## Exercise description
Your answer should be every line with the word "chunkSize", copied from the data below.

Data extracted from a collection
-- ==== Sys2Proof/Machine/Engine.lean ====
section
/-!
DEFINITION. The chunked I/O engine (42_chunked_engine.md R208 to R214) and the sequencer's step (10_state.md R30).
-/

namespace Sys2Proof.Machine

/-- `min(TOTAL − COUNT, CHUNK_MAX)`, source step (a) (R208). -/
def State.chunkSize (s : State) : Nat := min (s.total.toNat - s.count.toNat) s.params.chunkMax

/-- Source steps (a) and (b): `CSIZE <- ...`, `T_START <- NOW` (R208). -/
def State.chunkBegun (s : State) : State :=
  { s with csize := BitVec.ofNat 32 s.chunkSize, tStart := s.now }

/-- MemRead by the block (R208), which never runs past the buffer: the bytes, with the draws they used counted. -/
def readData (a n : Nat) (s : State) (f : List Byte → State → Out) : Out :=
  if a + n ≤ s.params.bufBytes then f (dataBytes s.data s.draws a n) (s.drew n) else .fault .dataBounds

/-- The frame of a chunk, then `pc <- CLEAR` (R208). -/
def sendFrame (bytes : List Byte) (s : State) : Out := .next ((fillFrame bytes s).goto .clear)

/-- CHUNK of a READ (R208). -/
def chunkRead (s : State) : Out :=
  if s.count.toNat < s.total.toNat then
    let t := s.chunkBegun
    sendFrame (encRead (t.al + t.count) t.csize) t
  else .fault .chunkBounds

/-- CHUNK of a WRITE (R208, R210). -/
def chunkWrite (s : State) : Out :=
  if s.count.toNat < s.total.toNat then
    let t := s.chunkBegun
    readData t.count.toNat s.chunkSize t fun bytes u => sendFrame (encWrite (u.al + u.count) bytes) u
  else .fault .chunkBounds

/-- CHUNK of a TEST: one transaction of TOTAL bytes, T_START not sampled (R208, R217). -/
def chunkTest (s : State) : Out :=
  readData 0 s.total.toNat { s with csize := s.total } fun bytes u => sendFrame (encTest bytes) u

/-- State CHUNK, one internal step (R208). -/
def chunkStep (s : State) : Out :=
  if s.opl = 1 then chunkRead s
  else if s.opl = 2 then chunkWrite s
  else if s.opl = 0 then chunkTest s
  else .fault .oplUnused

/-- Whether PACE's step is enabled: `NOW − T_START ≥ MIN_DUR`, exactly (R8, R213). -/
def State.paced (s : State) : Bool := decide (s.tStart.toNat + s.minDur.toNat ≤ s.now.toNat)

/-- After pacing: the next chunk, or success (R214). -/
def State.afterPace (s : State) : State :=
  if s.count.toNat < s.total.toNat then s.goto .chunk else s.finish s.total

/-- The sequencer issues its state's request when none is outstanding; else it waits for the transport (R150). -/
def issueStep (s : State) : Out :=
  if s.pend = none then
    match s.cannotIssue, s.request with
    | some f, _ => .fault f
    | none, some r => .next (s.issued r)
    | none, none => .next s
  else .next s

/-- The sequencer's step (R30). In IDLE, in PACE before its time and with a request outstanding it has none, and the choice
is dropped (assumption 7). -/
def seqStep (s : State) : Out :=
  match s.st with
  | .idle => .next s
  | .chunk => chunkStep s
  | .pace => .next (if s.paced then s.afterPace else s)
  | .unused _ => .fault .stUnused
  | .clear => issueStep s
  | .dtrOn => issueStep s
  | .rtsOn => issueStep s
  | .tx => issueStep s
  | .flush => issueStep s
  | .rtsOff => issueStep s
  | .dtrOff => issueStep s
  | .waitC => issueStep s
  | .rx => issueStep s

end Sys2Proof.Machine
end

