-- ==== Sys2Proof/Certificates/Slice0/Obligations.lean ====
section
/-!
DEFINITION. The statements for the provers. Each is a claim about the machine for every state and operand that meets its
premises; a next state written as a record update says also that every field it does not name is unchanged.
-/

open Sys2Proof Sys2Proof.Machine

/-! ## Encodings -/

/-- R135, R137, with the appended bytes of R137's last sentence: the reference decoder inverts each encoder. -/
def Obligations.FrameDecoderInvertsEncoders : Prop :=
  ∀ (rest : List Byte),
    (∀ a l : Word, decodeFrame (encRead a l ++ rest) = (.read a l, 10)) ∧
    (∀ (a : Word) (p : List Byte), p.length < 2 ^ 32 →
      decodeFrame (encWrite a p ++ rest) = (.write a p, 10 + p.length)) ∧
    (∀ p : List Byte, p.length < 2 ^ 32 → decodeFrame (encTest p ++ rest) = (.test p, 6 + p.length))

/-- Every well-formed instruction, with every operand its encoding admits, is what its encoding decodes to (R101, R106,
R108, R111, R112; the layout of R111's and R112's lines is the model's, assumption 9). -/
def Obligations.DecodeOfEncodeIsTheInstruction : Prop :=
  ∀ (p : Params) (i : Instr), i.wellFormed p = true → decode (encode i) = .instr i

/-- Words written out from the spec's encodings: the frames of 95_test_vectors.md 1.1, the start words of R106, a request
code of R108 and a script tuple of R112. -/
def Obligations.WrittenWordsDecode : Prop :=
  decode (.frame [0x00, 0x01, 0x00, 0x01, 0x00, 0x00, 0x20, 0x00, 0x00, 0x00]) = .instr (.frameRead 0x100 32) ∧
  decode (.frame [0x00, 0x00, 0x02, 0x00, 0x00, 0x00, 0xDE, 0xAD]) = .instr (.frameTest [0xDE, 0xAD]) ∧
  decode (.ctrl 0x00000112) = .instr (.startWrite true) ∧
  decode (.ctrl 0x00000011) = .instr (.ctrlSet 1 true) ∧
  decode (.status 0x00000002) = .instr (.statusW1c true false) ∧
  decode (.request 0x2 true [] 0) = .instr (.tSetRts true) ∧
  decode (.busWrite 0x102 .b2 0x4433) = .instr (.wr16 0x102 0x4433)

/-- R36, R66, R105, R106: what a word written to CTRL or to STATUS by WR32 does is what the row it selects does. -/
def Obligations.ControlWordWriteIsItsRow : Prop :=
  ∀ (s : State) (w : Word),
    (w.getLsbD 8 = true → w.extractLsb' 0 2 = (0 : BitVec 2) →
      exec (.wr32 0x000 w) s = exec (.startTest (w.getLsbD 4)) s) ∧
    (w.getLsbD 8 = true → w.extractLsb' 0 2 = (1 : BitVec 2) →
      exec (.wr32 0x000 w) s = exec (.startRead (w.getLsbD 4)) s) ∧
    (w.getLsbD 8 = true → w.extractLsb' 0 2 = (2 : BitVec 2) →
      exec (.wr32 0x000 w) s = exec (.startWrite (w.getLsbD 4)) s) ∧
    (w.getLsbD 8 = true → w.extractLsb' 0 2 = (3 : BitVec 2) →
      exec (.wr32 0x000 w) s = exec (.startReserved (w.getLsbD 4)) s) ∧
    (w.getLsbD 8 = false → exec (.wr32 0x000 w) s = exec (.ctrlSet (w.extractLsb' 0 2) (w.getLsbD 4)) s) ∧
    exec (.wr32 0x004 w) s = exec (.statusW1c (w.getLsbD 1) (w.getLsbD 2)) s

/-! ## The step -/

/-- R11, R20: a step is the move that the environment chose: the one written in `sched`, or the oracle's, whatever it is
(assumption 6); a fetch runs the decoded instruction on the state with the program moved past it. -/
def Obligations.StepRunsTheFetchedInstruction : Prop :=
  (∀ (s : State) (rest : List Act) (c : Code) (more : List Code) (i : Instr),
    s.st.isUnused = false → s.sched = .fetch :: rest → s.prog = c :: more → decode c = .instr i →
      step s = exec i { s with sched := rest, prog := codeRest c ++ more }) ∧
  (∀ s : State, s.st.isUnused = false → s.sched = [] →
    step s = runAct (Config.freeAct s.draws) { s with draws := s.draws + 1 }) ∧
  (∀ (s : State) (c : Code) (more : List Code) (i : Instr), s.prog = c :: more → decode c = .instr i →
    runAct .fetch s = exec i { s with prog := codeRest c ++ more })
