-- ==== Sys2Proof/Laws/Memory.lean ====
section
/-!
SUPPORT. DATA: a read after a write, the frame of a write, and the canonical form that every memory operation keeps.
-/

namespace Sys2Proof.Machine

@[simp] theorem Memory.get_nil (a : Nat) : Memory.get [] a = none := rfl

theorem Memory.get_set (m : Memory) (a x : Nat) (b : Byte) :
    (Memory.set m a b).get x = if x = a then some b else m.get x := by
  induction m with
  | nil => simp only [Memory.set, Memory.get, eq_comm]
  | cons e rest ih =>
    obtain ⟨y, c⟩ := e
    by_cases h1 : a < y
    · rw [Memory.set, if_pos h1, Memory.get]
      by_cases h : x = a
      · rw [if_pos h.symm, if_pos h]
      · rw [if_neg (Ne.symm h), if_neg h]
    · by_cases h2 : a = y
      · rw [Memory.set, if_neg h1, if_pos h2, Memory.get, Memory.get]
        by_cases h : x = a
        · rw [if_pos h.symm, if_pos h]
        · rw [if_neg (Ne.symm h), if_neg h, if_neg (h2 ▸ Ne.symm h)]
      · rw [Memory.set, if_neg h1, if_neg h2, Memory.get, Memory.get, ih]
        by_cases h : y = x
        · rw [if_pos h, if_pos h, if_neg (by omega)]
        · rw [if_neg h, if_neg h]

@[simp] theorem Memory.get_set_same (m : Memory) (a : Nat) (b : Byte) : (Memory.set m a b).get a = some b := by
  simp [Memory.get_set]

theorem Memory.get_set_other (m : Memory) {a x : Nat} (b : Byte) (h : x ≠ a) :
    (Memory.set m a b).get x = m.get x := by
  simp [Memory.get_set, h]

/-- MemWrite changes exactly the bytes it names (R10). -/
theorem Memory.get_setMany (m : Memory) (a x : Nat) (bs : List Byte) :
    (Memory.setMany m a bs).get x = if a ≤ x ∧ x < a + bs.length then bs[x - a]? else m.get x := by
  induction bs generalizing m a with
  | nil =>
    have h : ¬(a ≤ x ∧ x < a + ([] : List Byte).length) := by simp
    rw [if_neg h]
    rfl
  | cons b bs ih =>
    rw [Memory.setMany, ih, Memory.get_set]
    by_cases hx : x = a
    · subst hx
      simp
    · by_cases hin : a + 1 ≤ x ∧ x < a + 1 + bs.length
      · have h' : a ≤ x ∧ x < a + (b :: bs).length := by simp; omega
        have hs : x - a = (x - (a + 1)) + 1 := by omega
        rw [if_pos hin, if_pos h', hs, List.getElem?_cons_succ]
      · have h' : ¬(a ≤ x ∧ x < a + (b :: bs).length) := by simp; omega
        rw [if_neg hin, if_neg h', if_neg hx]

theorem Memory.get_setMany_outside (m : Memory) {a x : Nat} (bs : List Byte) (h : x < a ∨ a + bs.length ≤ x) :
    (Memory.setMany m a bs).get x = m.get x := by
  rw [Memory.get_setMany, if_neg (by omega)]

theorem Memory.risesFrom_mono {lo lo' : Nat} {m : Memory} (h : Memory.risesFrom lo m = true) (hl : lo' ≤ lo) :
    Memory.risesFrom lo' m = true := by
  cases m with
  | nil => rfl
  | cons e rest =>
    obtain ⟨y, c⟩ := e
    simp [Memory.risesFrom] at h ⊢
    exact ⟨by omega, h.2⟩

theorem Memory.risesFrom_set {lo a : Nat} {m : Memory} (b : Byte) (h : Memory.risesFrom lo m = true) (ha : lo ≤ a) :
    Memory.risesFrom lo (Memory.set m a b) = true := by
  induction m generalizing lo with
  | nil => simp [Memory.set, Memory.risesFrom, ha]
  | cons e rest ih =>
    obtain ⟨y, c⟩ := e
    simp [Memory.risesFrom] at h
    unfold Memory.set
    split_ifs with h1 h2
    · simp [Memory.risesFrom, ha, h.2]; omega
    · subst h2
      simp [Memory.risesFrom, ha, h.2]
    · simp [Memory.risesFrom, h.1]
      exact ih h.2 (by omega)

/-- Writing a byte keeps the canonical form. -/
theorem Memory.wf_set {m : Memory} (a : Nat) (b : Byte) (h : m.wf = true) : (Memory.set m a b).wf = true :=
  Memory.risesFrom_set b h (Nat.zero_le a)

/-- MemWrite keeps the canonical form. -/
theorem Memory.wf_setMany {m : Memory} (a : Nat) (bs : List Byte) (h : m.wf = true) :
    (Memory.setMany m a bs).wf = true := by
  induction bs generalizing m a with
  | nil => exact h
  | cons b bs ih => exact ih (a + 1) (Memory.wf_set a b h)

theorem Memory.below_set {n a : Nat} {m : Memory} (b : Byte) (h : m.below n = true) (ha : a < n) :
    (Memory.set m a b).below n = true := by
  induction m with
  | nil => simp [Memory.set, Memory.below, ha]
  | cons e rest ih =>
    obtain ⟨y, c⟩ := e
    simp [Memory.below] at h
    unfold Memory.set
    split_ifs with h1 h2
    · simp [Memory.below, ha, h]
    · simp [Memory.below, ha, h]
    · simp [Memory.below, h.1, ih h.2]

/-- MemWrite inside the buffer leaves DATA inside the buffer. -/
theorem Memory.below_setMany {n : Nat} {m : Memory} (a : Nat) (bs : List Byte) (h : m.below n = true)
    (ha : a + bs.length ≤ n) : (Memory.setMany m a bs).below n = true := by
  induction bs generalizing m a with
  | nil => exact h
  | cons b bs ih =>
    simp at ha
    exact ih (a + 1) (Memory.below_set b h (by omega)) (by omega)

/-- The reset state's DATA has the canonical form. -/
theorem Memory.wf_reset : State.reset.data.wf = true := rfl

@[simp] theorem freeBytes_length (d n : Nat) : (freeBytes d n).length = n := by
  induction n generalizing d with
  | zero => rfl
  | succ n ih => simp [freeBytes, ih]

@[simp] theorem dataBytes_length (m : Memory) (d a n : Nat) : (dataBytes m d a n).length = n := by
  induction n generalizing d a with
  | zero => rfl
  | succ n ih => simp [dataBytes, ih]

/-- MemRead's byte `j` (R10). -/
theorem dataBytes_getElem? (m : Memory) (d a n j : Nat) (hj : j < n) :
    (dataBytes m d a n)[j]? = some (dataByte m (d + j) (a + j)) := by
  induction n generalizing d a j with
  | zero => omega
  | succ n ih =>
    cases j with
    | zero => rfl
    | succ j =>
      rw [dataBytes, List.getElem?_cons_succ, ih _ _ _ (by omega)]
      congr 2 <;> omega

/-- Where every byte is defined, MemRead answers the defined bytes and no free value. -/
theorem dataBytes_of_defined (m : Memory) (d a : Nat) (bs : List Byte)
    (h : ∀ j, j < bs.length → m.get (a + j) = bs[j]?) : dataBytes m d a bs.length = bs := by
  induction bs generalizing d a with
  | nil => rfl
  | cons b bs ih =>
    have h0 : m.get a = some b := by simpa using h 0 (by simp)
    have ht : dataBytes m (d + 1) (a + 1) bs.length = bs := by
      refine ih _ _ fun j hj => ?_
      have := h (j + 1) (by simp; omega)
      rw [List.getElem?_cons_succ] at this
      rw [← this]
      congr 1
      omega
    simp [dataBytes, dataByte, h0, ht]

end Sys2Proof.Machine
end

## Solution for this exercise
def State.chunkSize (s : State) : Nat := min (s.total.toNat - s.count.toNat) s.params.chunkMax
  { s with csize := BitVec.ofNat 32 s.chunkSize, tStart := s.now }
    readData t.count.toNat s.chunkSize t fun bytes u => sendFrame (encWrite (u.al + u.count) bytes) u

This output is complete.